TASK GOAL: Everything from the line with "exact Bool.false_ne_true" to the last line of the material below is what to reproduce, exactly and with no other lines.

DATA FOR PROCESSING:
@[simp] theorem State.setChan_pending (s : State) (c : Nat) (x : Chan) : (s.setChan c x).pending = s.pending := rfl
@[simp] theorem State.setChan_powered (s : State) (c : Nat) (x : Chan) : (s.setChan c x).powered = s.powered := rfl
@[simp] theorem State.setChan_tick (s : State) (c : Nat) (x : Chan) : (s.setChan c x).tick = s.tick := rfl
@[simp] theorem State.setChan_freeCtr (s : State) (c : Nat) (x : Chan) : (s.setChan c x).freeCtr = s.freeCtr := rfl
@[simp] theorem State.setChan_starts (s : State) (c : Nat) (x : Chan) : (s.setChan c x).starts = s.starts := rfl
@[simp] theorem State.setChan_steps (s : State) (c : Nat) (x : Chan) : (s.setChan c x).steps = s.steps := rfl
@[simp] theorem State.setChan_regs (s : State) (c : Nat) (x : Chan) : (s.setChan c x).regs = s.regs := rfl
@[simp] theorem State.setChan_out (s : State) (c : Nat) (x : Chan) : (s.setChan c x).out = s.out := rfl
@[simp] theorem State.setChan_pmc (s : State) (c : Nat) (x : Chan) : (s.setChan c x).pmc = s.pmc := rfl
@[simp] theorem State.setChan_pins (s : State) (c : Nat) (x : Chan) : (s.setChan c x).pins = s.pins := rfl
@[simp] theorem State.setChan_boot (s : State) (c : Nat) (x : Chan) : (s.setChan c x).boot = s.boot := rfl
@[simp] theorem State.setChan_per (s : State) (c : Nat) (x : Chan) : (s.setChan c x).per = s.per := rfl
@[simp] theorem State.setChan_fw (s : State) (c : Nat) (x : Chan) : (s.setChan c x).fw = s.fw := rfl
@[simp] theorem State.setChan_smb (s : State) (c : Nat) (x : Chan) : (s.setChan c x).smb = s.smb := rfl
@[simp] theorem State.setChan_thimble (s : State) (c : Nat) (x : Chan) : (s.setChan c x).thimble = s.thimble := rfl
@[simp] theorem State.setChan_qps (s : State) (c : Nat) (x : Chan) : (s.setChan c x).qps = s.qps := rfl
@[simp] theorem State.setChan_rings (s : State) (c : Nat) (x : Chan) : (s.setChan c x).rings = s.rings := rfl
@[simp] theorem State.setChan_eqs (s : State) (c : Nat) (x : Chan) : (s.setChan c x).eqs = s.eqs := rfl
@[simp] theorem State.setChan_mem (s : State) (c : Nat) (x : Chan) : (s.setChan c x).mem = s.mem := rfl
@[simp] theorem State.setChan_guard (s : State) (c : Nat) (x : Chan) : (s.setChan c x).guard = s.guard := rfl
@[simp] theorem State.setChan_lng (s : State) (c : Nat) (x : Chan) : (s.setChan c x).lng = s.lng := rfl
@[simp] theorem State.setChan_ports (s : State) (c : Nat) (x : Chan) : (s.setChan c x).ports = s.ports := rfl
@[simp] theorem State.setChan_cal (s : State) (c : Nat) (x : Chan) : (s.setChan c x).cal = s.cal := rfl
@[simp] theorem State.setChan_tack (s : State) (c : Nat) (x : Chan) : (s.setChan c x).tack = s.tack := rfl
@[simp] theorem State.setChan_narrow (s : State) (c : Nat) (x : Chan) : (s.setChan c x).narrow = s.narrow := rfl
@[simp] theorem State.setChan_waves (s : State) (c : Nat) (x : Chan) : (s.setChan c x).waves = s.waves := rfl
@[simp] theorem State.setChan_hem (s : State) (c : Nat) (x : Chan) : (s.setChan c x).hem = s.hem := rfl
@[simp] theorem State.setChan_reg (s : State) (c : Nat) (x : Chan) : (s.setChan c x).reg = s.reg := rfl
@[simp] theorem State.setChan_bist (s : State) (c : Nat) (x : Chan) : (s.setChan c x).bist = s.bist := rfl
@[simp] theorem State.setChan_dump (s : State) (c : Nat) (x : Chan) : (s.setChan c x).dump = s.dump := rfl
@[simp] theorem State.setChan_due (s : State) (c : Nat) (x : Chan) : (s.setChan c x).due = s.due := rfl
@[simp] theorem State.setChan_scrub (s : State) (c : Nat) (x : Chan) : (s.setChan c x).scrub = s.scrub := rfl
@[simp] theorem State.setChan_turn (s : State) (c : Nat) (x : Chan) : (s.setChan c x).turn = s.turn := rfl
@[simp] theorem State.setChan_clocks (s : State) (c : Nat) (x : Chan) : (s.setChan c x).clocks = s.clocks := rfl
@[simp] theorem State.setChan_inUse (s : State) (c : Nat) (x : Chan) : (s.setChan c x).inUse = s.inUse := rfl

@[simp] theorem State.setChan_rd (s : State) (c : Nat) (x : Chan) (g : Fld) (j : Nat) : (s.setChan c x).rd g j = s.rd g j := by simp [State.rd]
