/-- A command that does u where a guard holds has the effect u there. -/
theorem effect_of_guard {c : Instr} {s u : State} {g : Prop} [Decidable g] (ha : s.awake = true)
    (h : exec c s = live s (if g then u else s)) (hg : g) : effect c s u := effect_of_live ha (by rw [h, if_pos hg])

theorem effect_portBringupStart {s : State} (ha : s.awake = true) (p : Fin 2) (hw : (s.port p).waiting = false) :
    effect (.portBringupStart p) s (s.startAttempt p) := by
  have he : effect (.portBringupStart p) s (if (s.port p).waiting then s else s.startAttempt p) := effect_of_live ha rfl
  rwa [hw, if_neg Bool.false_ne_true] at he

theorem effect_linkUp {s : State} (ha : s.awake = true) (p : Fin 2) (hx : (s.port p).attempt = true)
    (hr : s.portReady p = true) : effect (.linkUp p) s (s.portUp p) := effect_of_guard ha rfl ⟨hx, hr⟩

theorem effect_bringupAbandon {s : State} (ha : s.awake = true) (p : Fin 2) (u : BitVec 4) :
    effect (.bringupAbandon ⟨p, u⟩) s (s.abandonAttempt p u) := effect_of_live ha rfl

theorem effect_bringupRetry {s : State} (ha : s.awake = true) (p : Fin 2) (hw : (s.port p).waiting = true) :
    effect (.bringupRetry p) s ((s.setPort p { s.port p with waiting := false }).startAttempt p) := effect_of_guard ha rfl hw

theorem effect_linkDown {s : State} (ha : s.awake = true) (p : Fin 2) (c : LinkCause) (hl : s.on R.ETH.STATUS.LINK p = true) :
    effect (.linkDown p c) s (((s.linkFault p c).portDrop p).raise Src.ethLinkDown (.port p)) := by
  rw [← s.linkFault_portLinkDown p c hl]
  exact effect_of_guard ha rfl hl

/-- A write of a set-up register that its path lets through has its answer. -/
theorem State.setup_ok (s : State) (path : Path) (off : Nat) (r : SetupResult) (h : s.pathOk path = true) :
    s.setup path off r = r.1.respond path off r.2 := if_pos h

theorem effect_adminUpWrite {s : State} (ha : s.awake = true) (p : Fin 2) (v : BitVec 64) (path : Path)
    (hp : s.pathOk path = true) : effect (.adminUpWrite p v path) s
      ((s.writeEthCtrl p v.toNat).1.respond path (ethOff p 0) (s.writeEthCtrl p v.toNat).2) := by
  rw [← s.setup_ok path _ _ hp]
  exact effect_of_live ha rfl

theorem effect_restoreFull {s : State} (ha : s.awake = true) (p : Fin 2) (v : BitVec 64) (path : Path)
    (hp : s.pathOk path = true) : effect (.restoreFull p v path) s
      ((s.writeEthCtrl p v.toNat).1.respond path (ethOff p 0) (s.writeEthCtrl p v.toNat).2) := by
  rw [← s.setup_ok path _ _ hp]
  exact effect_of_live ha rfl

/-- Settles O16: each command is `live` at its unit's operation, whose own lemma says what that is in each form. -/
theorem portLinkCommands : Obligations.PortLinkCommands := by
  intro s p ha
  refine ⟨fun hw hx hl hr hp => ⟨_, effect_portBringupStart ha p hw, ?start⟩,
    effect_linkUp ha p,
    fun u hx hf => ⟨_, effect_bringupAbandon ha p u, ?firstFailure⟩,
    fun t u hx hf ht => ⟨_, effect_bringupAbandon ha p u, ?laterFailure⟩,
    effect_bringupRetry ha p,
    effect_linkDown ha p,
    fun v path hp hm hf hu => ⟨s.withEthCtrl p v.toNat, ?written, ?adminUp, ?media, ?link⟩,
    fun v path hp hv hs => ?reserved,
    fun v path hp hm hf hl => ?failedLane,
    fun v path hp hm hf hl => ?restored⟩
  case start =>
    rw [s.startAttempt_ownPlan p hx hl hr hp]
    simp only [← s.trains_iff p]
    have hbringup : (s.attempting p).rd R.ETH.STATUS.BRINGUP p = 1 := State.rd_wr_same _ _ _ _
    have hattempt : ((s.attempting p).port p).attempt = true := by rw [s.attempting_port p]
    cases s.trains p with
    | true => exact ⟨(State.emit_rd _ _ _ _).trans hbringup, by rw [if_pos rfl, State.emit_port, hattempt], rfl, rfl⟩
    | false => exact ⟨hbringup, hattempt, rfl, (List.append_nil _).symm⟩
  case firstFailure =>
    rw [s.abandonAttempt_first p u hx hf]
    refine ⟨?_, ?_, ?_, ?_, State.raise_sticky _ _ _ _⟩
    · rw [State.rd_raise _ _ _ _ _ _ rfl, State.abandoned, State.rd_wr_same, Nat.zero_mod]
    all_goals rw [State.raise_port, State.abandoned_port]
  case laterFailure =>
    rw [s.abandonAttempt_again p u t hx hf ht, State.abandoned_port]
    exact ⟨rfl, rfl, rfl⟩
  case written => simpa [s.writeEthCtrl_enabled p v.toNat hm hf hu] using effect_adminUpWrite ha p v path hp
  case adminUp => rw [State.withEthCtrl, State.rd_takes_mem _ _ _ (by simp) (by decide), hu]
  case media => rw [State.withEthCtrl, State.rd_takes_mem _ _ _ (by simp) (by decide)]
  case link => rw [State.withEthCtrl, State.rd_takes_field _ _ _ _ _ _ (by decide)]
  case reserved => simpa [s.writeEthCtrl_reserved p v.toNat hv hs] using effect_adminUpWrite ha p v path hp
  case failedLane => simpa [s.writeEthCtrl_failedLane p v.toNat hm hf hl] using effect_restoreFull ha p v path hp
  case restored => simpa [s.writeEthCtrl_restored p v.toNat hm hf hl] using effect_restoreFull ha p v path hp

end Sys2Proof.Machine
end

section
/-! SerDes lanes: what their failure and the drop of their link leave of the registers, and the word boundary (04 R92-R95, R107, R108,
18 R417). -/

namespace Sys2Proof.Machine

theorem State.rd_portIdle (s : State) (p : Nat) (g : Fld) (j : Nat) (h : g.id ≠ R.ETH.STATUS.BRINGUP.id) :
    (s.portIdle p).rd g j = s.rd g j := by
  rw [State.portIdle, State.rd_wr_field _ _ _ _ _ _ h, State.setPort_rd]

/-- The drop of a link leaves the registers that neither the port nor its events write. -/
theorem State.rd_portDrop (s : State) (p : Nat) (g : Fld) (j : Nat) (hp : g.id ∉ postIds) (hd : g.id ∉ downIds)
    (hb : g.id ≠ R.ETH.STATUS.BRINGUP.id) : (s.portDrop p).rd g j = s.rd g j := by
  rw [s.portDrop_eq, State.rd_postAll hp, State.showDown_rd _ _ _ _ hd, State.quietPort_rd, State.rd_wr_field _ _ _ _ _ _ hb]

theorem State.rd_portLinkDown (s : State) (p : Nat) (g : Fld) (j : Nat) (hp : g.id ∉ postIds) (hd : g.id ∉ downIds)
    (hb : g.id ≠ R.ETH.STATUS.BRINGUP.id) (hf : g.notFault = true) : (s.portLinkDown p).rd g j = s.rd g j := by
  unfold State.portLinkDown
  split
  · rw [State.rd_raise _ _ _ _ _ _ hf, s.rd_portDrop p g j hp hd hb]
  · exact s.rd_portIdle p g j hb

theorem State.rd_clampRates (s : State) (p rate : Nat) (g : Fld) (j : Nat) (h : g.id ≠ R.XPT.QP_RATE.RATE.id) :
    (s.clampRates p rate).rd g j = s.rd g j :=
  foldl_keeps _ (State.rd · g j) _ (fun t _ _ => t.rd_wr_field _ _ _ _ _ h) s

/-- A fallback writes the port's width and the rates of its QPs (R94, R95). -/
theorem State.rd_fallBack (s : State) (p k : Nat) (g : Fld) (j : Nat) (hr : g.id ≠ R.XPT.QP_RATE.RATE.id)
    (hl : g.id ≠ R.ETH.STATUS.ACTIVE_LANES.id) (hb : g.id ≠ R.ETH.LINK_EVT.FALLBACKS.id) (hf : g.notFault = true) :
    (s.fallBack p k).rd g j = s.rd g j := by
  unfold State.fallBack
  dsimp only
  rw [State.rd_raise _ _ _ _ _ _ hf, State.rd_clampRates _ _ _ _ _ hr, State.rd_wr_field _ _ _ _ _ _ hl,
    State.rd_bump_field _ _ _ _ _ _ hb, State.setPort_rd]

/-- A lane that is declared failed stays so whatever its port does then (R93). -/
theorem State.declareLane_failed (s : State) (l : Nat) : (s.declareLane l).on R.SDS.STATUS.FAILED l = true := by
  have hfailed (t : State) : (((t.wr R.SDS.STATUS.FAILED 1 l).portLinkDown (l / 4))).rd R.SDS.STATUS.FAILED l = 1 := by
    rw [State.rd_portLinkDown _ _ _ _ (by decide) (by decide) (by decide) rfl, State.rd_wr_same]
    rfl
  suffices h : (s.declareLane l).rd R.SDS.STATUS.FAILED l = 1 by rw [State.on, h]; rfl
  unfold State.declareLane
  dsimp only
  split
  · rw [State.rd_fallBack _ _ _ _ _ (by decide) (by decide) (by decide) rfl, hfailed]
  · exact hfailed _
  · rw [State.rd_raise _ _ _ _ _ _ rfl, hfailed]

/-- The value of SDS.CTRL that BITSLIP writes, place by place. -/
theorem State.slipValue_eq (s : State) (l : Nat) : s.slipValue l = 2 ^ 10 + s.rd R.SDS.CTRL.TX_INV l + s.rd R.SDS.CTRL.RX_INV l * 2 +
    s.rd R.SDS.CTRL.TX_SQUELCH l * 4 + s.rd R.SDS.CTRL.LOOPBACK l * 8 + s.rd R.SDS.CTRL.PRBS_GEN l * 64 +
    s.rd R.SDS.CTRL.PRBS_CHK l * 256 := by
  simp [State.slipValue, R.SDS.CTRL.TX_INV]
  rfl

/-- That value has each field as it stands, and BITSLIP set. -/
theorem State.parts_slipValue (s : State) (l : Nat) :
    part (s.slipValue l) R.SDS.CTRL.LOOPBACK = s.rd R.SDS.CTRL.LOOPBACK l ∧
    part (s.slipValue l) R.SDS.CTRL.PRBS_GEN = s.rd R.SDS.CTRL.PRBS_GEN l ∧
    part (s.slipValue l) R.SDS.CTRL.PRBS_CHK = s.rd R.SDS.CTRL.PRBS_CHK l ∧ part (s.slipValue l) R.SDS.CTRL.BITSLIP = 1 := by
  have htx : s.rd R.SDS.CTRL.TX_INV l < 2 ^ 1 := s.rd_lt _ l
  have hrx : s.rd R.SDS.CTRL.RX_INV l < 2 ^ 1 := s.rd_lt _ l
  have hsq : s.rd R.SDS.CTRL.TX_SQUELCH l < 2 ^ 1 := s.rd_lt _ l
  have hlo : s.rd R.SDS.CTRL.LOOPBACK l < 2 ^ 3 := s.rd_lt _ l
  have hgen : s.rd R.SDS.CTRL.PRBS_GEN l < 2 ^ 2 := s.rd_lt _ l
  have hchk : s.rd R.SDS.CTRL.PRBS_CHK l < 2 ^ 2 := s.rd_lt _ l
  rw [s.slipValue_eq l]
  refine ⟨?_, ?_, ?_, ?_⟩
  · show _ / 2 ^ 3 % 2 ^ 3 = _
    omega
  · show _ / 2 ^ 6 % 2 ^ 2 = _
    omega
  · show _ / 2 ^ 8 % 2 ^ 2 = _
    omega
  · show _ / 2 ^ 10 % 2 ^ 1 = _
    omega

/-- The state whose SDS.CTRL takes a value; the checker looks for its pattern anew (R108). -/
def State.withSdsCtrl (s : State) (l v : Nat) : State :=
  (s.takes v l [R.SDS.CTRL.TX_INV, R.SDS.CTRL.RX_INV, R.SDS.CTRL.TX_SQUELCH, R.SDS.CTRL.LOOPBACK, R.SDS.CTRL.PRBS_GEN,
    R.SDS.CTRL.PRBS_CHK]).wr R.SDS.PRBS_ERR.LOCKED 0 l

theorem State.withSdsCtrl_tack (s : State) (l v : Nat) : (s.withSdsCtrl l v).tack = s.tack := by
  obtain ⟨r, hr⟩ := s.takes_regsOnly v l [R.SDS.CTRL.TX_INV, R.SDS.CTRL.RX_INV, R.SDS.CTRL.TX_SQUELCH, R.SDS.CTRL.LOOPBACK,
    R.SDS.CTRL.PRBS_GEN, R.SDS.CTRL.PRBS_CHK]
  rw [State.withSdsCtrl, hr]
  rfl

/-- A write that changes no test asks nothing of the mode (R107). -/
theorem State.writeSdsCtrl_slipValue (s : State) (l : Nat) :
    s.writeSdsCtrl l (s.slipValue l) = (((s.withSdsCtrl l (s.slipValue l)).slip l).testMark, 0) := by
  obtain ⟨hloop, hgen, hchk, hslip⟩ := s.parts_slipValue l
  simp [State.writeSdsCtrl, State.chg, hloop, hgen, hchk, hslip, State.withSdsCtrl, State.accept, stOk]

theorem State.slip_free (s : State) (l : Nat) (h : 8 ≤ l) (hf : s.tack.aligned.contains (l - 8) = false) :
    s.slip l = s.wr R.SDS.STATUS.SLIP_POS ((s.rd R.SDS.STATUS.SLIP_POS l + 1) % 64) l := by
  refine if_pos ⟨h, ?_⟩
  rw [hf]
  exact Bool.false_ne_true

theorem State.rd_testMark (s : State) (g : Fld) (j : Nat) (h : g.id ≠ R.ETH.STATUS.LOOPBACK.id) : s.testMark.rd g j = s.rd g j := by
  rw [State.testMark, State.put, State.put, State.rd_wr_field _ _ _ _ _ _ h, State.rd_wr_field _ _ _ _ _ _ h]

ANSWER TO THIS PROBLEM:
  exact Bool.false_ne_true

theorem State.rd_testMark (s : State) (g : Fld) (j : Nat) (h : g.id ≠ R.ETH.STATUS.LOOPBACK.id) : s.testMark.rd g j = s.rd g j := by
  rw [State.testMark, State.put, State.put, State.rd_wr_field _ _ _ _ _ _ h, State.rd_wr_field _ _ _ _ _ _ h]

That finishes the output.